Przemoc domowa: jak uzyskać pomoc – Manchester 2022

Przemoc ponad granicami

W dniu 16 czerwca 2022 r. w Manchesterze odbyła się konferencja pn. „Doświadczenia polskich kobiet mieszkających w Wielkiej Brytanii związanych z przemocą domową i nadużyciami”. Jej celem było zaprezentowania wyników pierwszego ogólnobrytyjskiego badania w tym zakresie*, przedstawienie najlepszych praktyk w pracy z polskimi rodzinami dotkniętymi przemocą domową oraz ułatwienia nawiązywania kontaktów między profesjonalistami specjalizującymi się w tej dziedzinie wsparcia.

Jakie wnioski wynikają z niej dla nas, Polek mieszkających w Niemczech?

Przemoc nie zna granic

Nie ma znaczenia miejsce i kraj. Przemoc wobec kobiet jest najczęściej spotykanym naruszeniem praw człowieka na całym świecie. Naraża życie kobiety na niebezpieczeństwo, zagraża jej zdrowiu fizycznemu i psychicznemu i – jeśli posiada dzieci – ma także na nie wpływ. Dotyka kobiety bez względu na wiek, pochodzenie, czy otoczenie w jakim żyją. Przybiera różne formy i nie są to tylko ciosy, które zostawiają ślad na ciele. To także przemoc seksualna, psychiczna, społeczna i finansowa. Wszystkie one w większości przypadków przeplatają się ze sobą, utrwalają i wpływają na siebie. Wyjście z tego kręgu jest bardzo trudne.

Kto jest sprawcą?

Przede wszystkim mężczyźni. I nie ma znaczenia ich wykształcenie, pochodzenie, wykonywany zawód, środowisko społeczne, czy sytuacja ekonomiczna. Tak samo te czynniki nie mają wpływu na to, czy kobieta będzie ofiarą. Możne być świetnie wykształcona i usytuowana zawodowo, a jednocześnie na codzień przeżywać traumatyczne sytuacje.

Jak sytuacja przedstawia się w Niemczech?

Liczby przerażają. W Niemczech co trzecia kobieta przynajmniej raz w życiu była ofiarą przemocy fizycznej i/lub seksualnej. To oznacza, że dotyka to 14 milionów kobiet. Co czwarta przynajmniej raz w życiu doświadczyła jej ze strony swojego obecnego lub byłego partnera. Czyli 10 milionów. Prawie połowa kobiet jest ofiarą przemocy seksualnej w dzieciństwie, młodości lub dorosłości. Szczególnie zagrożone przemocą są kobiety w trakcie separacji i rozwodu. Powyższe wskazuje, że typowe dla kobiet „miejsca strachu”, takie jak parki czy ciemne ulice – choć zdarzają się tam również napady i gwałty – rzadko są miejscem zbrodni w porównaniu z ich własnymi domami. Sprawcami są ci mężczyźni, którzy są przy kobietach najbliżej. Nikt nie zna dokładnej liczby zaginionych i ciężko rannych kobiet. Jednak jeśli spojrzymy na liczbę ich zabójstw ze względu na przemoc co 3 dzień jedna z nich ginie, a Niemcy są pod tym względem w niechlubnej czołówce krajów UE.

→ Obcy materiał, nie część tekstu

/-! ## What the owners do at the top of an event -/

theorem Outside.judgeStream {s t : State} (h : Outside s t) (i : PlanId) : Outside s (t.judgeStream i) := by
  unfold State.judgeStream
  split
  · exact h
  · split
    · exact h
    · exact h
    · dsimp only
      split
      · split
        · exact Outside.run (Outside.modPlan h i _) _
        · exact h
      · split
        · exact Outside.run (Outside.modPlan h i _) _
        · exact h

theorem Outside.planRise {s t : State} (h : Outside s t) (i : PlanId) : Outside s (t.planRise i) := by
  unfold State.planRise
  dsimp only
  split
  · exact Outside.judgeStream (Outside.modPlan h i _) i
  · exact Outside.modPlan h i _

theorem Outside.enterSession {s t : State} (h : Outside s t) (l : LegId) (plan : Option PlanId) :
    Outside s (t.enterSession l plan) := by
  unfold State.enterSession
  dsimp only
  split
  · exact Outside.modLeg h l _
  · split
    · exact Outside.modLeg h l _
    · split
      · exact Outside.modLeg h l _
      · split
        · exact Outside.modLeg h l _
        · split
          · exact Outside.run (Outside.modLeg h l _) _
          · exact Outside.modLeg h l _

theorem Outside.beginSession {s t : State} (h : Outside s t) (l : LegId) (plan : Option PlanId) :
    Outside s (t.beginSession l plan) := by
  unfold State.beginSession
  cases plan with
  | none => exact Outside.enterSession h l _
  | some i => exact Outside.enterSession (Outside.planRise h i) l _

theorem Outside.undoHead {s t : State} (h : Outside s t) (p : PosId) : Outside s (t.undoHead p) := by
  unfold State.undoHead
  split
  · exact h
  · exact Outside.withdraw (Outside.modWhisper h p _) _
  · split
    · exact Outside.run (Outside.modWhisper h p _) _
    · exact Outside.run (Outside.modWhisper h p _) _

theorem Outside.headRemoved {s t : State} (h : Outside s t) (p : PosId) : Outside s (t.headRemoved p) := by
  unfold State.headRemoved
  dsimp only
  split
  · exact Outside.run (Outside.startGap (Outside.undoHead h p) p) _
  · exact Outside.run (Outside.undoHead h p) _

theorem Outside.removeCallWhisper {s t : State} (h : Outside s t) (l : LegId) (p : PosId) :
    Outside s (t.removeCallWhisper l p) := by
  unfold State.removeCallWhisper
  split
  · exact h
  · split
    · exact Outside.headRemoved (Outside.modWhisper h p _) p
    · exact Outside.modWhisper h p _

theorem Outside.releaseAll {s t : State} (h : Outside s t) (o : EngineOutcome) : Outside s (t.releaseAll o) := by
  unfold State.releaseAll
  generalize List.finRange 24 = es
  induction es generalizing t with
  | nil => exact h
  | cons e es ih => exact ih (Outside.run h _)

theorem Outside.finish {s t : State} (h : Outside s t) (before : State) : Outside s (t.finish before) := by
  refine h.trans ?_
  constructor <;> try simp
  intro l
  simp only [State.finish, State.rederiveAll, State.noticeMusic, State.leg, tget_tmap]
  split <;> rfl

end Sys2Proof.Machine
end

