/-- Settles O40: what the stored entry reads as decides (`State.scanRead_entry`); the last one ends the scan. -/
theorem scanEntryRead : Obligations.ScanEntryRead := by
  intro s found
  refine ⟨fun away => congrArg Host.Outcome.next (if_neg away), fun c b scanning next reads => ⟨fun below => ?_, fun last blank none_ unused clip port => ?_⟩⟩
  · have goes : s.scanRead found = s.scanTaken c found := by
      rw [State.scanRead_entry found scanning next, if_pos (by omega)]
    obtain ⟨flash, others, frame⟩ := s.scanTaken_parts c found
    have held : ∀ d, (s.found c found).clip d = s.clip d := fun _ => rfl
    have taken : s.scanTaken c found = { (s.found c found).scanEntry c b with
        scan := { ((s.found c found).scanEntry c b).scan with next := c.val + 1 } } := by rw [reads]; rfl
    refine ⟨s.scanTaken c found, congrArg Host.Outcome.next goes, flash.trans (by cases found <;> rfl), others, fun e => ?_, fun e => ?_,
      fun x e once apart => ?_, fun x e clash => ?_, frame⟩
    · rw [taken, State.scanEntry_blank (s := s.found c found) e]
      exact ⟨tget_tset_same _ _ _, rfl, rfl⟩
    · rw [taken, State.scanEntry_bad (s := s.found c found) e]
      exact ⟨tget_tset_same _ _ _, rfl, rfl⟩
    · have own : ¬ (¬ x.slabs.Nodup ∨ ∃ d : ClipId, d.val < c.val ∧ ∃ n ∈ x.slabs, n ∈ ((s.found c found).clip d).slabs) := by
        rintro (k | ⟨d, lower, n, mem, holds⟩)
        · exact k once
        · exact apart d lower n mem holds
      rw [taken, State.scanEntry_kept (s := s.found c found) e own]
      refine ⟨tget_tset_same _ _ _, rfl, rfl, ?_, fun k => ?_, fun k => ?_⟩
      · dsimp only
        split <;> rfl
      · rw [k]
        exact ⟨rfl, rfl⟩
      · rw [k]
        exact ⟨rfl, rfl⟩
    · rw [taken, State.scanEntry_clash (s := s.found c found) e clash]
      exact ⟨tget_tset_same _ _ _, rfl, rfl⟩
  · have lists := State.finish_rederived
    obtain ⟨flash, others, frame⟩ := s.scanTaken_parts c found
    have taken : s.scanTaken c found = { (s.found c found).modClip c (fun _ => Clip.empty) with scan := { s.scan with next := c.val + 1 } } := by
      have e : s.scanTaken c found = { (s.found c found).scanEntry c b with
        scan := { ((s.found c found).scanEntry c b).scan with next := c.val + 1 } } := by rw [reads]; rfl
      rw [e, State.scanEntry_blank (s := s.found c found) blank]
      rfl
    have goes : s.scanRead found = (s.scanTaken c found).scanDone s := by
      rw [State.scanRead_entry found scanning next, if_neg (by omega)]
    rw [State.scanDone_quiet s (by rw [taken]; exact none_) (by rw [taken]; exact unused) (by rw [taken]; exact clip) (by rw [taken]; exact port)] at goes
    have same : ∀ d, (s.scanTaken c found).clip d = if d = c then Clip.empty else s.clip d := fun d => by
      split
      · rename_i own
        subst own
        rw [taken]
        exact tget_tset_same _ _ _
      · exact others d ‹_›
    have scan : (s.scanTaken c found).scan = { s.scan with next := c.val + 1 } := by rw [taken]
    have link : (s.scanTaken c found).link = s.link := by rw [taken]; rfl
    have slabs : (s.scanTaken c found).unclaimed = ((List.range 1020).map (· + 4)).filter (fun n =>
        (List.finRange 256).all fun d => !((s.scanTaken c found).clip d).slabs.contains n) := by
      unfold State.unclaimed State.keptBelow
      refine List.filter_congr fun n _ => ?_
      rw [List.not_any_eq_all_not]
      refine congrArg (fun f => List.all (List.finRange 256) f) (funext fun d => ?_)
      rw [decide_eq_true d.isLt, Bool.true_and]
    generalize (s.scanTaken c found).unclaimed = free at goes slabs
    generalize s.scanTaken c found = u at goes same frame scan link slabs
    rw [scan] at goes
    have rederived := State.finish_rederived (State.report { u with
      freeSlabs := free, memory := ⟨.owned, none, none, [], []⟩, arbiter := { u.arbiter with scanning := false } }
        (.scanDone s.scan.ready s.scan.damaged s.scan.discarded)) s
    rw [State.finish_of_records (by rw [frame]; rfl) (by rw [frame]; rfl) (by rw [frame]; rfl)] at goes rederived
    refine ⟨_, congrArg Host.Outcome.next goes, rfl, ?_, ?_, fun d other => ?_, slabs, ?_, rederived.of_lists ?_ ?_, ?_, ?_⟩
    · show { u.arbiter with scanning := false } = _
      rw [frame]
    · exact (same c).trans (if_pos rfl)
    · exact (same d).trans (if_neg other)
    · show u.link.placeReport ⟨u.highway.period, _⟩ = _
      rw [link, frame]
      rfl
    · show u.ears = s.ears
      rw [frame]
    · show u.sends = s.sends
      rw [frame]
    · show u.engines = s.engines
      rw [frame]
    · show u.legs = s.legs
      rw [frame]

end Sys2Proof.Machine
end

section
set_option Elab.async false
/-! ## A session's engine that another plan's binding names (O19, O20)

The statements on LEG_HOLD and LEG_CONNECT say of a session that ends with its plan's last user that its PLAYING engine is STOPPING
afterwards, with no word on the other plans. The cascade of that end can reach the end of another plan's last user: the plan's engine goes
to the wait queue's head, a CALL_WHISPER whose clip is no longer READY; its leg goes ACTIVE, and the leg's session ends. Where that leg's
plan has the session's engine as its binding the engine is released, and is FREE. No law among the hypotheses rules the state out. -/

namespace Sys2Proof.Machine

/-- L2 HELD on H1, its announcement PLAYING on E4; H1's stream on E5; L6 CONNECTING to P1 from HELD on H3, whose binding names E4; P1's
CALL_WHISPER waits for an engine for a clip that is EMPTY; P0 LIVE. -/
def crossedBinding : State :=
  { ((((((((State.reset.modPos 0 fun x => { x with port := { x.port with state := .live } }).modPos 1 fun x => { x with
      leg := some 6, whisper := ⟨[⟨.call 6, 5, false⟩], .waiting 0, none, none⟩ }).modLeg 6 fun x => { x with
      state := .connecting, attached := some 1, origin := some .held, session := some ⟨some 3, .background, some 9, 0, none⟩ }).modLeg 2
      fun x => { x with state := .held, session := some ⟨some 1, .announcing, none, 0, some ⟨7, some 0, some 4⟩⟩ }).modPlan 1 fun _ =>
        ⟨some ⟨.shared 8, 100, none, [7], 100, 250, 0, false, none⟩, 1, some 5, false⟩).modPlan 3 fun _ =>
        ⟨some ⟨.shared 7, 100, none, [7], 100, 250, 0, false, none⟩, 1, some 4, false⟩).modEng 4 fun x => { x with
      state := .playing, owner := some (.leg 2), cls := 1 }).modEng 5 fun x => { x with
      state := .playing, owner := some (.shared 1), cls := 2 }) with
    arbiter := ⟨[⟨.whisper 1, 5⟩], [], 0, false⟩ }

theorem crossedBinding_ready : Ready crossedBinding := ⟨rfl, rfl, by decide⟩

theorem crossedBinding_attach : AttachLaw crossedBinding := by
  have names : ∀ l, ∀ p ∈ (crossedBinding.leg l).attached, (crossedBinding.pos p).leg = some l := by decide +kernel
  have named : ∀ p, ∀ l ∈ (crossedBinding.pos p).leg, (crossedBinding.leg l).attached = some p := by decide +kernel
  have busy : ∀ l, (crossedBinding.leg l).attached.isSome = true ↔
      ((crossedBinding.leg l).state = .connecting ∨ (crossedBinding.leg l).state = .active) := by decide +kernel
  have calls : ∀ p, ∀ w ∈ (crossedBinding.pos p).whisper.entries, ∀ l, w.isCallOf l = true →
      (crossedBinding.leg l).state = .connecting ∧ (crossedBinding.leg l).attached = some p := by decide +kernel
  have called : ∀ l, (crossedBinding.leg l).state = .connecting → ∀ p ∈ (crossedBinding.leg l).attached,
      ∃ w ∈ (crossedBinding.pos p).whisper.entries, w.isCallOf l = true := by decide +kernel
  have once : ∀ p, ((crossedBinding.pos p).whisper.entries.filter fun w => !w.isPrompt).length ≤ 1 := by decide +kernel
  exact ⟨fun l p => ⟨names l p, named p l⟩, busy, fun p w l mem => calls p w mem l, fun l p state there => called l state p there, once⟩
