/-- The flits of a pass that have come to input `input` of fold node `fnid` so far, and whether the first of them came over a reefed
link (R398). -/
structure Partly where
  fnid : BitVec 21
  input : Nat
  count : Nat
  reef : Bool
  deriving DecidableEq, Repr

/-- A collective on this chip, matched by (`CTX`, `EPOCH`) (R263): its members here, its group's number, the defining fields
of its first flit, the pass that is being gathered, the contributions that have reached their cluster nodes in it, the inputs of
fold nodes that this chip hosts or stands by for, and the outputs that have left (0 this chip's value, else the fold node's
identifier plus 1). Where its root is here: the tally so far, the reef decision and the widening threshold (R398, R131), the
words of pass 1, the codes of blocks that are not widened, the blocks that are. `down` is what was last sent down, `ended` is
set when the outcome reaches or is decided on this chip, and `marks` holds the members whose timer has expired, and whether
the mark is still on its way (R88). `got` and `gotDown` count the flits of a message that has not come whole, up and down, and `early`
is a result that has begun to come down. -/
structure Coll where
  ctx : Nat
  epoch : Nat
  group : Nat
  defn : Defining
  members : List Member
  pass : Nat
  arrived : List (Nat × UpMsg)
  nodes : List (BitVec 21 × Nat × UpMsg)
  sentUp : List Nat
  tally : Tally
  asP1 : Bool
  thr : Nat
  words : List Nat
  codes : List (Option Nat)
  widened : List Bool
  down : Option DownMsg
  ended : Option CStatus
  marks : List (Nat × Bool)
  got : List Partly
  gotDown : Nat
  early : Option Result
  deriving DecidableEq, Repr

/-- Where a token of a combine or backward operation stands in the lanes (R220, R229): its rows are being read, with the
entry as it was found, or its output rows (address and bytes) are on their way to memory. -/
inductive LaneStage where
  | reading (entry : BitVec 160)
  | writing (rows : List (Nat × List Byte))
  deriving DecidableEq, Repr

/-- An outstanding `COMBINE`, `UNCOMBINE` or `GATEGRAD` (R218): its number, position and descriptor, the ring index it was read from, the tag slot and
the tag's first token, the tokens served, those in the lanes, those ready in order (R220), those not written because of a cancel (R222), its tally, the
status that an event of Table 7-3 gives it, and whether `COMBINE_LIMIT` runs. -/
structure CombOp where
  id : Nat
  pos : Nat
  desc : Desc
  ring : Nat
  slot : Nat
  tokBase : Nat
  served : List Nat
  lanes : List (Nat × LaneStage)
  ready : List Nat
  ncancel : Nat
  tally : Tally
  cause : Option CStatus
  limit : Bool
  live : Bool
  deriving DecidableEq, Repr

/-- What is known of one target of a send (R244): flying to its holding node, at it, reported but not yet at the sender, or
settled. -/
inductive TargetSt where
  | flying
  | atNode
  | report (delivered : Bool)
  | settled (delivered : Bool)
  deriving DecidableEq, Repr

/-- Where a target is: a position of this die, an endpoint of a listed chip, or a member of a `BCAST` group on another chip. -/
inductive TargetPlace where
  | here (pos : Nat)
  | listed (rig : Nat)
  | member
  deriving DecidableEq, Repr
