-- ==== Sys2Proof/Machine/Reduce.lean ====
section
/-! DEFINITION. The arithmetic of the spar tree: the canonical fold (R30), IEEE steps (R55 to R59, R91), sums, windows,
extrema, scans and `LSEM` (R89 to R115). -/

namespace Sys2Proof.Machine

open Sys2Proof

/-! ## The canonical fold (R30) -/

/-- The left fold of one group of up to four values, lowest index first. -/
def foldGroup {α : Type} (op : α → α → α × Tally) : α → List α → α × Tally
  | acc, [] => (acc, Tally.zero)
  | acc, x :: r =>
    let a := op acc x
    let b := foldGroup op a.1 r
    (b.1, a.2.join b.2)

/-- One round of `cfold`: each group of four becomes one value. -/
def foldRound {α : Type} (op : α → α → α × Tally) : List α → List α × Tally
  | [] => ([], Tally.zero)
  | [a] => ([a], Tally.zero)
  | [a, b] => let g := foldGroup op a [b]; ([g.1], g.2)
  | [a, b, c] => let g := foldGroup op a [b, c]; ([g.1], g.2)
  | a :: b :: c :: d :: r =>
    let g := foldGroup op a [b, c, d]
    let t := foldRound op r
    (g.1 :: t.1, g.2.join t.2)

/-- Rounds of `cfold` until one value is left. -/
def foldRounds {α : Type} (op : α → α → α × Tally) : Nat → List α → List α × Tally
  | 0, l => (l, Tally.zero)
  | n + 1, l =>
    if l.length ≤ 1 then (l, Tally.zero)
    else
      let a := foldRound op l
      let b := foldRounds op n a.1
      (b.1, a.2.join b.2)

/-- `cfold` of R30 over the present children, in ascending child index. -/
def cfold {α : Type} (op : α → α → α × Tally) (l : List α) : Option α × Tally :=
  let r := foldRounds op l.length l
  (r.1.head?, r.2)

/-! ## IEEE steps on codes of F32 and F64 -/

def Fmt.isNan (f : Fmt) (c : Nat) : Bool := match f.value c with | .nan _ _ _ => true | _ => false
def Fmt.isSig (f : Fmt) (c : Nat) : Bool := match f.value c with | .nan _ sig _ => sig | _ => false
def Fmt.isInf (f : Fmt) (c : Nat) : Bool := match f.value c with | .inf _ => true | _ => false
def Fmt.isNeg (f : Fmt) (c : Nat) : Bool := decide (f.signBit ≤ c)

/-- Quieting sets the fraction MSB and is the identity on everything else (R56, R105). -/
def Fmt.quiet (f : Fmt) (c : Nat) : Nat := if f.isNan c then c ||| 2 ^ (f.bin.fbits - 1) else c

/-- The NaN that a step with these operands in written order returns, and its flag (R57, R91). -/
def nanOf (f : Fmt) (ops : List Nat) : Option (Nat × Tally) :=
  match ops.find? f.isNan with
  | none => none
  | some c => some (f.quiet c, if ops.any f.isSig then Tally.invalid else Tally.zero)

/-- The default NaN of an invalid step (R91). -/
def invalidNan (f : Fmt) : Nat × Tally := (f.defaultNan, Tally.invalid)

/-- The signed fraction of a finite value. -/
def Val.frac : Val → Int × Nat
  | .fin neg n d => (if neg then -(n : Int) else n, d)
  | _ => (0, 1)

/-- A nonzero signed fraction rounded; zero gives the code 0. -/
def roundFrac (f : Fmt) (m : Rm) (n : Int) (d : Nat) : Nat × Tally :=
  if n = 0 then (0, Tally.zero) else roundIeee f m (decide (n < 0)) n.natAbs d

/-- The signed zero of F32 or F64. -/
def Fmt.zeroOf (f : Fmt) (neg : Bool) : Nat := if neg then f.signBit else 0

Ile wśród nich emigrantek?

Dotychczas nie prowadzono zarówno przez niemieckie jak i polskie instytucje dokładnych analiz tego zjawiska, więc trudno określić jego rozmiar. Z całą pewnością można jednak przyjąć, że jeśli kobieta zdecyduje się szukać pomocy i informacji bariery kulturowe i językowe jej to utrudniają. Dodatkowo decydując się na emigrację zostawiają swoją rodzinę i lokalną sieć wsparcia, by tu, w Niemczech, zderzyć się z nową rzeczywistością. To jeszcze bardziej wzmaga w nich poczucie osamotnienia i wpływa na decyzję wyjścia z takiej relacji. W wielu krajach przemoc wobec kobiet nie jest ścigana z należytą starannością przez powołane do tego instytucje. Negatywne doświadczenia w ich ojczystym kraju mogą również oznaczać brak zaufania do policji i sądów, dlatego w przypadku przemocy ofiary także w Niemczech nie dochodzą swoich praw.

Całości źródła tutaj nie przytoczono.